[Saved data entries]
/-! drawn -/

@[simp] theorem drawn_pending  : (s.drawn).pending = s.pending := rfl
@[simp] theorem drawn_now  : (s.drawn).now = s.now := rfl
@[simp] theorem drawn_chain  : (s.drawn).chain = s.chain := rfl
@[simp] theorem drawn_out  : (s.drawn).out = s.out := rfl
@[simp] theorem drawn_regs  : (s.drawn).regs = s.regs := rfl
@[simp] theorem drawn_dev  : (s.drawn).dev = s.dev := rfl
@[simp] theorem drawn_job  : (s.drawn).job = s.job := rfl
@[simp] theorem drawn_fw  : (s.drawn).fw = s.fw := rfl
@[simp] theorem drawn_boot  : (s.drawn).boot = s.boot := rfl
@[simp] theorem drawn_otp  : (s.drawn).otp = s.otp := rfl
@[simp] theorem drawn_straps  : (s.drawn).straps = s.straps := rfl
@[simp] theorem drawn_programs  : (s.drawn).programs = s.programs := rfl
@[simp] theorem drawn_mfpIn  : (s.drawn).mfpIn = s.mfpIn := rfl
@[simp] theorem drawn_tracerUntil  : (s.drawn).tracerUntil = s.tracerUntil := rfl
@[simp] theorem drawn_estopUntil  : (s.drawn).estopUntil = s.estopUntil := rfl
@[simp] theorem drawn_msixOn  : (s.drawn).msixOn = s.msixOn := rfl
@[simp] theorem drawn_ended  : (s.drawn).ended = s.ended := rfl
@[simp] theorem drawn_pcie  : (s.drawn).pcie = s.pcie := rfl
@[simp] theorem drawn_mem  : (s.drawn).mem = s.mem := rfl
@[simp] theorem drawn_chk  : (s.drawn).chk = s.chk := rfl
@[simp] theorem drawn_flash  : (s.drawn).flash = s.flash := rfl
@[simp] theorem drawn_stage  : (s.drawn).stage = s.stage := rfl
@[simp] theorem drawn_hostMem  : (s.drawn).hostMem = s.hostMem := rfl
@[simp] theorem drawn_capacity  : (s.drawn).capacity = s.capacity := rfl
@[simp] theorem drawn_lanePll  : (s.drawn).lanePll = s.lanePll := rfl
@[simp] theorem drawn_tx  : (s.drawn).tx = s.tx := rfl
@[simp] theorem drawn_laneEq  : (s.drawn).laneEq = s.laneEq := rfl
@[simp] theorem drawn_laneChk  : (s.drawn).laneChk = s.laneChk := rfl
@[simp] theorem drawn_cad  : (s.drawn).cad = s.cad := rfl
@[simp] theorem drawn_ports  : (s.drawn).ports = s.ports := rfl
@[simp] theorem drawn_ledger  : (s.drawn).ledger = s.ledger := rfl
@[simp] theorem drawn_chans  : (s.drawn).chans = s.chans := rfl
@[simp] theorem drawn_segs  : (s.drawn).segs = s.segs := rfl
@[simp] theorem drawn_stagger  : (s.drawn).stagger = s.stagger := rfl
@[simp] theorem drawn_faults  : (s.drawn).faults = s.faults := rfl
@[simp] theorem drawn_redec  : (s.drawn).redec = s.redec := rfl
@[simp] theorem drawn_scans  : (s.drawn).scans = s.scans := rfl
@[simp] theorem drawn_raws  : (s.drawn).raws = s.raws := rfl
@[simp] theorem drawn_lib  : (s.drawn).lib = s.lib := rfl
@[simp] theorem drawn_kept  : (s.drawn).kept = s.kept := rfl
@[simp] theorem drawn_dram  : (s.drawn).dram = s.dram := rfl
@[simp] theorem drawn_dma  : (s.drawn).dma = s.dma := rfl
@[simp] theorem drawn_crcPoly  : (s.drawn).crcPoly = s.crcPoly := rfl
@[simp] theorem drawn_rdg  : (s.drawn).rdg = s.rdg := rfl
@[simp] theorem drawn_axes  : (s.drawn).axes = s.axes := rfl
@[simp] theorem drawn_conv  : (s.drawn).conv = s.conv := rfl
@[simp] theorem drawn_refConv  : (s.drawn).refConv = s.refConv := rfl
@[simp] theorem drawn_convSlot  : (s.drawn).convSlot = s.convSlot := rfl
@[simp] theorem drawn_dlyMeas  : (s.drawn).dlyMeas = s.dlyMeas := rfl
@[simp] theorem drawn_snsFlags  : (s.drawn).snsFlags = s.snsFlags := rfl
@[simp] theorem drawn_snsCfg  : (s.drawn).snsCfg = s.snsCfg := rfl
@[simp] theorem drawn_sensePend  : (s.drawn).sensePend = s.sensePend := rfl
@[simp] theorem drawn_commitAt  : (s.drawn).commitAt = s.commitAt := rfl
@[simp] theorem drawn_slices  : (s.drawn).slices = s.slices := rfl
@[simp] theorem drawn_spareUsed  : (s.drawn).spareUsed = s.spareUsed := rfl
@[simp] theorem drawn_bistPlan  : (s.drawn).bistPlan = s.bistPlan := rfl
@[simp] theorem drawn_bistResult  : (s.drawn).bistResult = s.bistResult := rfl
@[simp] theorem drawn_bistDone  : (s.drawn).bistDone = s.bistDone := rfl
@[simp] theorem drawn_bistAt  : (s.drawn).bistAt = s.bistAt := rfl
@[simp] theorem drawn_ctxRec  : (s.drawn).ctxRec = s.ctxRec := rfl
@[simp] theorem drawn_errEvent  : (s.drawn).errEvent = s.errEvent := rfl
@[simp] theorem drawn_inject  : (s.drawn).inject = s.inject := rfl
@[simp] theorem drawn_counters  : (s.drawn).counters = s.counters := rfl
@[simp] theorem drawn_pmcCaps  : (s.drawn).pmcCaps = s.pmcCaps := rfl
@[simp] theorem drawn_lfsr  : (s.drawn).lfsr = s.lfsr := rfl
@[simp] theorem drawn_traceK  : (s.drawn).traceK = s.traceK := rfl
@[simp] theorem drawn_traces  : (s.drawn).traces = s.traces := rfl
@[simp] theorem drawn_winsel  : (s.drawn).winsel = s.winsel := rfl
@[simp] theorem drawn_fab  : (s.drawn).fab = s.fab := rfl
@[simp] theorem drawn_freeCount  : (s.drawn).freeCount = s.freeCount + 1 := rfl

/-! setPort -/

@[simp] theorem setPort_pending (p : Nat) (h : HeadPort) : (s.setPort p h).pending = s.pending := rfl
@[simp] theorem setPort_now (p : Nat) (h : HeadPort) : (s.setPort p h).now = s.now := rfl
@[simp] theorem setPort_chain (p : Nat) (h : HeadPort) : (s.setPort p h).chain = s.chain := rfl
@[simp] theorem setPort_out (p : Nat) (h : HeadPort) : (s.setPort p h).out = s.out := rfl
@[simp] theorem setPort_freeCount (p : Nat) (h : HeadPort) : (s.setPort p h).freeCount = s.freeCount := rfl
@[simp] theorem setPort_regs (p : Nat) (h : HeadPort) : (s.setPort p h).regs = s.regs := rfl
@[simp] theorem setPort_dev (p : Nat) (h : HeadPort) : (s.setPort p h).dev = s.dev := rfl
@[simp] theorem setPort_job (p : Nat) (h : HeadPort) : (s.setPort p h).job = s.job := rfl
@[simp] theorem setPort_fw (p : Nat) (h : HeadPort) : (s.setPort p h).fw = s.fw := rfl
@[simp] theorem setPort_boot (p : Nat) (h : HeadPort) : (s.setPort p h).boot = s.boot := rfl
@[simp] theorem setPort_otp (p : Nat) (h : HeadPort) : (s.setPort p h).otp = s.otp := rfl
@[simp] theorem setPort_straps (p : Nat) (h : HeadPort) : (s.setPort p h).straps = s.straps := rfl
@[simp] theorem setPort_programs (p : Nat) (h : HeadPort) : (s.setPort p h).programs = s.programs := rfl
@[simp] theorem setPort_mfpIn (p : Nat) (h : HeadPort) : (s.setPort p h).mfpIn = s.mfpIn := rfl
@[simp] theorem setPort_tracerUntil (p : Nat) (h : HeadPort) : (s.setPort p h).tracerUntil = s.tracerUntil := rfl
@[simp] theorem setPort_estopUntil (p : Nat) (h : HeadPort) : (s.setPort p h).estopUntil = s.estopUntil := rfl
@[simp] theorem setPort_msixOn (p : Nat) (h : HeadPort) : (s.setPort p h).msixOn = s.msixOn := rfl
@[simp] theorem setPort_ended (p : Nat) (h : HeadPort) : (s.setPort p h).ended = s.ended := rfl
@[simp] theorem setPort_pcie (p : Nat) (h : HeadPort) : (s.setPort p h).pcie = s.pcie := rfl
@[simp] theorem setPort_mem (p : Nat) (h : HeadPort) : (s.setPort p h).mem = s.mem := rfl
@[simp] theorem setPort_chk (p : Nat) (h : HeadPort) : (s.setPort p h).chk = s.chk := rfl
@[simp] theorem setPort_flash (p : Nat) (h : HeadPort) : (s.setPort p h).flash = s.flash := rfl
@[simp] theorem setPort_stage (p : Nat) (h : HeadPort) : (s.setPort p h).stage = s.stage := rfl
@[simp] theorem setPort_hostMem (p : Nat) (h : HeadPort) : (s.setPort p h).hostMem = s.hostMem := rfl
@[simp] theorem setPort_capacity (p : Nat) (h : HeadPort) : (s.setPort p h).capacity = s.capacity := rfl
@[simp] theorem setPort_lanePll (p : Nat) (h : HeadPort) : (s.setPort p h).lanePll = s.lanePll := rfl
@[simp] theorem setPort_tx (p : Nat) (h : HeadPort) : (s.setPort p h).tx = s.tx := rfl
@[simp] theorem setPort_laneEq (p : Nat) (h : HeadPort) : (s.setPort p h).laneEq = s.laneEq := rfl
@[simp] theorem setPort_laneChk (p : Nat) (h : HeadPort) : (s.setPort p h).laneChk = s.laneChk := rfl
@[simp] theorem setPort_cad (p : Nat) (h : HeadPort) : (s.setPort p h).cad = s.cad := rfl
@[simp] theorem setPort_ledger (p : Nat) (h : HeadPort) : (s.setPort p h).ledger = s.ledger := rfl
@[simp] theorem setPort_chans (p : Nat) (h : HeadPort) : (s.setPort p h).chans = s.chans := rfl
@[simp] theorem setPort_segs (p : Nat) (h : HeadPort) : (s.setPort p h).segs = s.segs := rfl
@[simp] theorem setPort_stagger (p : Nat) (h : HeadPort) : (s.setPort p h).stagger = s.stagger := rfl
@[simp] theorem setPort_faults (p : Nat) (h : HeadPort) : (s.setPort p h).faults = s.faults := rfl
@[simp] theorem setPort_redec (p : Nat) (h : HeadPort) : (s.setPort p h).redec = s.redec := rfl
@[simp] theorem setPort_scans (p : Nat) (h : HeadPort) : (s.setPort p h).scans = s.scans := rfl
@[simp] theorem setPort_raws (p : Nat) (h : HeadPort) : (s.setPort p h).raws = s.raws := rfl
@[simp] theorem setPort_lib (p : Nat) (h : HeadPort) : (s.setPort p h).lib = s.lib := rfl
@[simp] theorem setPort_kept (p : Nat) (h : HeadPort) : (s.setPort p h).kept = s.kept := rfl
@[simp] theorem setPort_dram (p : Nat) (h : HeadPort) : (s.setPort p h).dram = s.dram := rfl
@[simp] theorem setPort_dma (p : Nat) (h : HeadPort) : (s.setPort p h).dma = s.dma := rfl
@[simp] theorem setPort_crcPoly (p : Nat) (h : HeadPort) : (s.setPort p h).crcPoly = s.crcPoly := rfl
@[simp] theorem setPort_rdg (p : Nat) (h : HeadPort) : (s.setPort p h).rdg = s.rdg := rfl
@[simp] theorem setPort_axes (p : Nat) (h : HeadPort) : (s.setPort p h).axes = s.axes := rfl
@[simp] theorem setPort_conv (p : Nat) (h : HeadPort) : (s.setPort p h).conv = s.conv := rfl
@[simp] theorem setPort_refConv (p : Nat) (h : HeadPort) : (s.setPort p h).refConv = s.refConv := rfl
@[simp] theorem setPort_convSlot (p : Nat) (h : HeadPort) : (s.setPort p h).convSlot = s.convSlot := rfl
@[simp] theorem setPort_dlyMeas (p : Nat) (h : HeadPort) : (s.setPort p h).dlyMeas = s.dlyMeas := rfl
@[simp] theorem setPort_snsFlags (p : Nat) (h : HeadPort) : (s.setPort p h).snsFlags = s.snsFlags := rfl
@[simp] theorem setPort_snsCfg (p : Nat) (h : HeadPort) : (s.setPort p h).snsCfg = s.snsCfg := rfl
@[simp] theorem setPort_sensePend (p : Nat) (h : HeadPort) : (s.setPort p h).sensePend = s.sensePend := rfl
@[simp] theorem setPort_commitAt (p : Nat) (h : HeadPort) : (s.setPort p h).commitAt = s.commitAt := rfl
@[simp] theorem setPort_slices (p : Nat) (h : HeadPort) : (s.setPort p h).slices = s.slices := rfl
@[simp] theorem setPort_spareUsed (p : Nat) (h : HeadPort) : (s.setPort p h).spareUsed = s.spareUsed := rfl
@[simp] theorem setPort_bistPlan (p : Nat) (h : HeadPort) : (s.setPort p h).bistPlan = s.bistPlan := rfl
@[simp] theorem setPort_bistResult (p : Nat) (h : HeadPort) : (s.setPort p h).bistResult = s.bistResult := rfl
@[simp] theorem setPort_bistDone (p : Nat) (h : HeadPort) : (s.setPort p h).bistDone = s.bistDone := rfl
@[simp] theorem setPort_bistAt (p : Nat) (h : HeadPort) : (s.setPort p h).bistAt = s.bistAt := rfl
@[simp] theorem setPort_ctxRec (p : Nat) (h : HeadPort) : (s.setPort p h).ctxRec = s.ctxRec := rfl
@[simp] theorem setPort_errEvent (p : Nat) (h : HeadPort) : (s.setPort p h).errEvent = s.errEvent := rfl
@[simp] theorem setPort_inject (p : Nat) (h : HeadPort) : (s.setPort p h).inject = s.inject := rfl
@[simp] theorem setPort_counters (p : Nat) (h : HeadPort) : (s.setPort p h).counters = s.counters := rfl
@[simp] theorem setPort_pmcCaps (p : Nat) (h : HeadPort) : (s.setPort p h).pmcCaps = s.pmcCaps := rfl
@[simp] theorem setPort_lfsr (p : Nat) (h : HeadPort) : (s.setPort p h).lfsr = s.lfsr := rfl
@[simp] theorem setPort_traceK (p : Nat) (h : HeadPort) : (s.setPort p h).traceK = s.traceK := rfl
@[simp] theorem setPort_traces (p : Nat) (h : HeadPort) : (s.setPort p h).traces = s.traces := rfl
@[simp] theorem setPort_winsel (p : Nat) (h : HeadPort) : (s.setPort p h).winsel = s.winsel := rfl
@[simp] theorem setPort_fab (p : Nat) (h : HeadPort) : (s.setPort p h).fab = s.fab := rfl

> _WORK ITEM_: Print, exactly as written, the first line of the records above and each line after it until the line with "(s.drawn).ledger = s.ledger := rfl", which is printed too.

> _RESULT OF THIS EXERCISE_:
/-! drawn -/

@[simp] theorem drawn_pending  : (s.drawn).pending = s.pending := rfl
@[simp] theorem drawn_now  : (s.drawn).now = s.now := rfl
@[simp] theorem drawn_chain  : (s.drawn).chain = s.chain := rfl
@[simp] theorem drawn_out  : (s.drawn).out = s.out := rfl
@[simp] theorem drawn_regs  : (s.drawn).regs = s.regs := rfl
@[simp] theorem drawn_dev  : (s.drawn).dev = s.dev := rfl
@[simp] theorem drawn_job  : (s.drawn).job = s.job := rfl
@[simp] theorem drawn_fw  : (s.drawn).fw = s.fw := rfl
@[simp] theorem drawn_boot  : (s.drawn).boot = s.boot := rfl
@[simp] theorem drawn_otp  : (s.drawn).otp = s.otp := rfl
@[simp] theorem drawn_straps  : (s.drawn).straps = s.straps := rfl
@[simp] theorem drawn_programs  : (s.drawn).programs = s.programs := rfl
@[simp] theorem drawn_mfpIn  : (s.drawn).mfpIn = s.mfpIn := rfl
@[simp] theorem drawn_tracerUntil  : (s.drawn).tracerUntil = s.tracerUntil := rfl
@[simp] theorem drawn_estopUntil  : (s.drawn).estopUntil = s.estopUntil := rfl
@[simp] theorem drawn_msixOn  : (s.drawn).msixOn = s.msixOn := rfl
@[simp] theorem drawn_ended  : (s.drawn).ended = s.ended := rfl
@[simp] theorem drawn_pcie  : (s.drawn).pcie = s.pcie := rfl
@[simp] theorem drawn_mem  : (s.drawn).mem = s.mem := rfl
@[simp] theorem drawn_chk  : (s.drawn).chk = s.chk := rfl
@[simp] theorem drawn_flash  : (s.drawn).flash = s.flash := rfl
@[simp] theorem drawn_stage  : (s.drawn).stage = s.stage := rfl
@[simp] theorem drawn_hostMem  : (s.drawn).hostMem = s.hostMem := rfl
@[simp] theorem drawn_capacity  : (s.drawn).capacity = s.capacity := rfl
@[simp] theorem drawn_lanePll  : (s.drawn).lanePll = s.lanePll := rfl
@[simp] theorem drawn_tx  : (s.drawn).tx = s.tx := rfl
@[simp] theorem drawn_laneEq  : (s.drawn).laneEq = s.laneEq := rfl
@[simp] theorem drawn_laneChk  : (s.drawn).laneChk = s.laneChk := rfl
@[simp] theorem drawn_cad  : (s.drawn).cad = s.cad := rfl
@[simp] theorem drawn_ports  : (s.drawn).ports = s.ports := rfl
@[simp] theorem drawn_ledger  : (s.drawn).ledger = s.ledger := rfl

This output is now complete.